Down syndrome is a common condition and the single most common cause of a learning disability. It occurs at the rate of about 1 in 600 – 1000 births. The life expectancy of a person with Down syndrome is now 60 to 65 years with some living even beyond this age. Down syndrome has existed since the beginning of mankind, but has been described in the scientific literature as a specific condition only since 1866. Children with Down syndrome are born to parents of all social and educational levels, in all ethnic groups, to parents of all ages. The chance of having a baby with Down syndrome increases with maternal age, even more after 35 years, however most babies with Down syndrome are born to mothers under 35.
Down syndrome is a chromosomal disorder. A person with Down syndrome has an extra copy of chromosome 21 (all or part of the extra chromosome). This means the person will have 47 chromosomes instead of 46. The reason why this happens is still unknown. Chromosome 21 is the smallest of the human chromosomes. Down syndrome cannot be prevented from occuring, nor can it be cured. But with the current knowledge of genetics we know much more about the functioning of the chromosoms, especially about the number 21. This helps us to understand the typical features of the syndrome and may enable us to provide better medical care and intervention methods in the future.
Medical status and cognitive development are affected. Some individuals with Down syndrome may have serious health problems, others have few or no additional health problems. They usually experience some degree of cognitive disability.
The development of children with Down syndrome varies widely and, like everyone, they continue to learn into adult life, if given the opportunity to do so. However it is important to note that, like everyone else, each child or adult must be considered as an individual and it is not possible to predict the future development of a baby with Down syndrome.

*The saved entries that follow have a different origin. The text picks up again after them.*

-- ==== Sys2Proof/Machine/Trace.lean ====
section
/-! DEFINITION. The trace core of a die (R415 to R430): its registers, the filter, the trigger sequencer, the ring, stall samples, and holding one path. -/

namespace Sys2Proof.Machine

/-! ### The filter (R426 to R428) -/

/-- Bytes of a filter instruction; none for an opcode that there is not. -/
def filterLen (op : Nat) : Option Nat :=
  if op > 0x17 then none
  else if op == 0x01 then some 5
  else if op == 0x00 || op == 0x11 || op == 0x12 || op == 0x13 || op == 0x16 then some 2
  else some 1

/-- Starts and jump targets of the instructions from byte `at` on; none for a program with an instruction that R426 refuses. -/
def filterScan (prog : List Byte) : Nat → Nat → Option (List Nat × List Nat)
  | 0, _ => some ([], [])
  | fuel + 1, pc =>
    if pc ≥ prog.length then some ([], [])
    else
      let op := (listGet 0 prog pc).toNat
      let arg := (listGet 0 prog (pc + 1)).toNat
      match filterLen op with
      | none => none
      | some n =>
        if pc + n > prog.length || (op == 0 && arg > 15) || ((op == 0x13 || op == 0x16) && arg > 3) then none
        else
          match filterScan prog fuel (pc + n) with
          | none => none
          | some (st, tg) => some (pc :: st, if op == 0x11 || op == 0x12 then (pc + n + arg) :: tg else tg)

/-- A program that R426 accepts. -/
def filterOk (prog : List Byte) : Bool :=
  match filterScan prog prog.length 0 with
  | none => false
  | some (st, tg) => tg.all (fun t => t == prog.length || st.contains t)

inductive Verdict where
  | keep | drop | trig
  deriving DecidableEq, Repr

/-- The place of a running filter: its next byte, its stack with the top first, and TFC0 to TFC3. -/
structure Filter where
  pc : Nat
  stack : List W32
  cnt : Map W32
  deriving DecidableEq, Repr

def boolWord (b : Bool) : W32 := if b then 1 else 0

/-- A two-operand operation, `a` the top and `b` the word below it. -/
def filterAlu (op : Nat) (a b : W32) : W32 :=
  match op with
  | 0x05 => b + a
  | 0x06 => b - a
  | 0x07 => b &&& a
  | 0x08 => b ||| a
  | 0x09 => b ^^^ a
  | 0x0B => b <<< (a.toNat % 32)
  | 0x0C => b >>> (a.toNat % 32)
  | 0x0D => boolWord (b == a)
  | 0x0E => boolWord (b != a)
  | 0x0F => boolWord (decide (b.toNat < a.toNat))
  | _ => boolWord (decide (b.toNat ≥ a.toNat))

/-- A push, refused on a stack of 16. -/
def Filter.push (f : Filter) (v : W32) : Option Filter := if f.stack.length ≥ 16 then none else some { f with stack := v :: f.stack }

/-- One instruction of a filter program: its next place or its verdict; none is a fault (R428). -/
def Filter.next (prog : List Byte) (word : BitVec 512) (f : Filter) : Option (Filter × Option Verdict) :=
  let op := (listGet 0 prog f.pc).toNat
  let arg := (listGet 0 prog (f.pc + 1)).toNat
  let f' : Filter := { f with pc := f.pc + (filterLen op).getD 1 }
  let go := fun (x : Option Filter) => x.map (fun y => (y, (none : Option Verdict)))
  match op, f.stack with
  | 0x00, _ => go (f'.push (BitVec.ofNat 32 (bits word.toNat (32 * arg) 32)))
  | 0x01, _ => go (f'.push (BitVec.ofNat 32 (leNat ((prog.drop (f.pc + 1)).take 4))))
  | 0x02, a :: _ => go (f'.push a)
  | 0x03, _ :: l => some ({ f' with stack := l }, none)
  | 0x04, a :: b :: l => some ({ f' with stack := b :: a :: l }, none)
  | 0x0A, a :: l => some ({ f' with stack := ~~~a :: l }, none)
  | 0x11, a :: l => some ({ f' with stack := l, pc := if a = 0 then f'.pc + arg else f'.pc }, none)
  | 0x12, _ => some ({ f' with pc := f'.pc + arg }, none)
  | 0x13, _ => go (f'.push (zget f.cnt arg))
  | 0x14, _ => some (f', some .keep)
  | 0x15, _ => some (f', some .drop)
  | 0x16, _ => some ({ f' with cnt := zset f.cnt arg (zget f.cnt arg + 1) }, some .drop)
  | 0x17, _ => some (f', some .trig)
  | 0x02, [] => none
  | 0x03, [] => none
  | 0x0A, [] => none
  | 0x11, [] => none
  | _, a :: b :: l => some ({ f' with stack := filterAlu op a b :: l }, none)
  | _, _ => none

/-- A program's run of at most 256 steps: the verdict, the counters, and whether it faulted. -/
def Filter.run (prog : List Byte) (word : BitVec 512) : Nat → Filter → Verdict × Map W32 × Bool
  | fuel, f =>
    if f.pc ≥ prog.length then (.keep, f.cnt, false)
    else
      match fuel with
      | 0 => (.keep, f.cnt, true)
      | fuel + 1 =>
        match f.next prog word with
        | none => (.keep, f.cnt, true)
        | some (f', some v) => (v, f'.cnt, false)
        | some (f', none) => Filter.run prog word fuel f'

/-! ### Registers (R416, R417, R422 to R424, R426) -/

def TraceCore.seqN (t : TraceCore) : Nat := bits t.tseqn.toNat 0 16
def TraceCore.post (t : TraceCore) : Nat := bits t.tseqn.toNat 16 16
def TraceCore.nctr (t : TraceCore) : Nat := bits t.tseq.toNat 24 2
def TraceCore.bset (t : TraceCore) : Nat := bits t.tseq.toNat 16 8
def TraceCore.aset (t : TraceCore) : Nat := bits t.tseq.toNat 8 8
def TraceCore.seqHold (t : TraceCore) : Bool := t.tseq.getLsbD 6
def TraceCore.fb (t : TraceCore) : Bool := t.tseq.getLsbD 5
def TraceCore.freeze (t : TraceCore) : Bool := t.tseq.getLsbD 4
def TraceCore.ring (t : TraceCore) : Nat := 2 ^ (t.log2n.toNat + 6)

/-- The value of counter k is key 2k + 1 of `tcnt`, its control key 2k. -/
def TraceCore.counter (t : TraceCore) (k : Nat) : W32 := zget t.tcnt (2 * k + 1)
def TraceCore.setCounter (t : TraceCore) (k : Nat) (v : W32) : TraceCore := { t with tcnt := zset t.tcnt (2 * k + 1) v }

/-- COUNT is entered, and with N = 0 CAPTURE at once (R425). -/
def TraceCore.toCapture (t : TraceCore) : TraceCore := { t with st := .capture, p := t.post }
def TraceCore.toCount (t : TraceCore) : TraceCore :=
  let t := { t.setCounter t.nctr 0 with st := .count }
  if t.seqN = 0 then t.toCapture else t

/-- GO = 1 (R424, R425). -/
def TraceCore.go (t : TraceCore) : TraceCore :=
  match t.st with
  | .idle => if t.aset = 0 && t.seqN = 0 then t.toCount else { t with st := .armed }
  | .capture => { t with st := .idle, frozen := false }
  | _ => t

/-- Fields of TSEQ that software keeps. -/
def seqMask : W32 := 0x03FFFF70

def TraceCore.writeSeq (t : TraceCore) (v : W32) : TraceCore :=
  let t := if t.st = .idle then { t with tseq := v &&& seqMask } else t
  if v.getLsbD 3 then t.go else t

def TraceCore.readSeq (t : TraceCore) : W32 := t.tseq ||| BitVec.ofNat 32 (t.frozen.toNat * 4 + t.st.code)

/-- LOAD = 1: `len` bytes read by physical address, checked and taken into force (R426). Bytes outside the owner's memory, or poisoned, refuse the program. -/
def State.loadFilter (s : State) (die : Nat) : State :=
  let t := s.trace die
  let pa := t.tfp.toNat
  let there := match listGet none s.pkg.town die with
    | some p => t.len ≥ 1 && t.len ≤ 1024 && (List.range t.len).all (fun i => (s.rangeOf p (pa + i)).isSome && (s.poisoned (s.phys (pa + i)) 1).isNone)
    | none => false
  let prog := (List.range t.len).map (fun i => s.byte (s.phys (pa + i)))
  if there && filterOk prog then s.setTrace die { t with prog := prog, bad := false } else s.setTrace die { t with bad := true }

/-- A write of TFLEN. -/
def State.writeFilter (s : State) (die : Nat) (v : W32) : State :=
  let s := s.setTrace die { s.trace die with len := bits v.toNat 0 11, on := v.getLsbD 17 }
  if v.getLsbD 16 then s.loadFilter die else s

/-! ### Holding one path (R429) -/

/-- A held path is ready with a new stamp; a hold that has not yet come about is dropped. -/
def State.unholdPath (s : State) (gk pid : Nat) : State :=
  s.modPath gk pid (fun p => if p.st = .held then { p with hold := false }.wake (s.coreCycle (coreOf gk)) true else { p with hold := false })

/-- The live path that the fields of a THOLD value name, in the partition that owns the trace core. -/
def State.namedPath (s : State) (p v : Nat) : Option (Nat × Nat) :=
  let core := bits v 0 7 + 96 * bits v 7 1
  let gk := (core * 4 + bits v 8 2) * 16 + bits v 10 4
  if bits v 0 7 ≥ 96 then none
  else
    match mget? s.groups gk with
    | none => none
    | some g =>
      if (s.launch g.launch).part != p || g.dead then none
      else ((g.paths.find? (fun x => x.2.entry == some (bits v 14 3))).map (fun x => (gk, x.1)))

Nowadays most of the children with Down syndrome attend school. – Many of them attend mainstream schools and will learn to read and write. Most adults obtain work, find partners and can lead fulfilled and quite independent lives in their commu-nities. The support they need to live an ordinary adult life will vary.
The person with Down syndrome is entitled to the same rights and should have the same opportunities to develop his/her potential as all others. With intervention and support from the beginning he or she can develop, live a full life, be a responsible citizen and a useful member of society.
The words we use to describe people convey powerful messages. Words reflect attitudes, beliefs and values. Persons with Down syndrome hear how we talk about them and this affects their self-image and self-esteem.
Always refer to the person with Down syndrome using his or her name, or a description such as: a person, a child, or an adult with Down syndrome. Another way of referring is to use the medical term Trisomy 21.
Always treat a person with Down syndrome in an age appropriate manner. – Individuals with Down syndrome are not children for their whole life. Forget all the stereotypes!